Data entries:
╭──
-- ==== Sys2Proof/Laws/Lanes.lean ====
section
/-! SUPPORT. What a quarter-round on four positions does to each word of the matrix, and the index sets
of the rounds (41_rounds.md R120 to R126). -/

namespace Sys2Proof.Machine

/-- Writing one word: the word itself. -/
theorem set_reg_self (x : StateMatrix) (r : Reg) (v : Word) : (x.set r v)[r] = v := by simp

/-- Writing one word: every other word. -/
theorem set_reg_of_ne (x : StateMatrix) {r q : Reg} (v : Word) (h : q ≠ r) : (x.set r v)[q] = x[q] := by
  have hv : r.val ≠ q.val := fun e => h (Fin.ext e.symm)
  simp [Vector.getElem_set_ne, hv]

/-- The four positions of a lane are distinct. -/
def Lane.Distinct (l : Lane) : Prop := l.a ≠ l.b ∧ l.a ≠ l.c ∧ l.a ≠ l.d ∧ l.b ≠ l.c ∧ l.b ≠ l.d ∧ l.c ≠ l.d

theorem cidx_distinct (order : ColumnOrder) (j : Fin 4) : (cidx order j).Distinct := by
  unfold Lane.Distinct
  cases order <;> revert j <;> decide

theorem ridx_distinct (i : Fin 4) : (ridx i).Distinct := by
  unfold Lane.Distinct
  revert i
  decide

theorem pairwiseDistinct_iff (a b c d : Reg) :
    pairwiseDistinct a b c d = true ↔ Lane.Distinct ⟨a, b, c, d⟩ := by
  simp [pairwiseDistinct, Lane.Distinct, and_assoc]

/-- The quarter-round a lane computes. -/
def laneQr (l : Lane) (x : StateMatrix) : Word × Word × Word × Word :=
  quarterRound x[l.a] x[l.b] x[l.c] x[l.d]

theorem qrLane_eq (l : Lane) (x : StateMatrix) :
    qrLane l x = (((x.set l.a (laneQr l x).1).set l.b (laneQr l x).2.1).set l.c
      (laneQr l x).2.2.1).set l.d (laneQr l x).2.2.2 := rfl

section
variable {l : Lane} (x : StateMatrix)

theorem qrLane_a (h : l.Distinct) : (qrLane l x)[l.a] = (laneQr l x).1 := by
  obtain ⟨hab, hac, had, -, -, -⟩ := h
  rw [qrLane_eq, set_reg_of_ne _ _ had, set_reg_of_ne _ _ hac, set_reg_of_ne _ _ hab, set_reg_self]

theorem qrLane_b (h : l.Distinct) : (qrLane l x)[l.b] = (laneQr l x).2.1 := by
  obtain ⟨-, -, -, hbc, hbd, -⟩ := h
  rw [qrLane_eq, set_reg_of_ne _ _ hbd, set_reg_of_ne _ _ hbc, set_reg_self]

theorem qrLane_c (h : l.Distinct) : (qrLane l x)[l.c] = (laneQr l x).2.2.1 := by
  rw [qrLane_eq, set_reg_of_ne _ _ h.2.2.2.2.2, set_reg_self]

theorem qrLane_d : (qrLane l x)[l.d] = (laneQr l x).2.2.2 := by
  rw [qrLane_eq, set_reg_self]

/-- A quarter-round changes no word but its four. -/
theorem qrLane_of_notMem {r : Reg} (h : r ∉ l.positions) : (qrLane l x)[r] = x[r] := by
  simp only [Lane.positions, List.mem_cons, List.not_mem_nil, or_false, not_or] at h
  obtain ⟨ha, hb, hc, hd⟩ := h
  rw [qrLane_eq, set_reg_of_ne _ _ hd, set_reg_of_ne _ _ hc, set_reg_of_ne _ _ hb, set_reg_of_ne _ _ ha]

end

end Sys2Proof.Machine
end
╰──
PROBLEM DESCRIPTION:
Figure out how many lines in the entries above contain "order". Write only that number.

SOLUTION BELOW:
2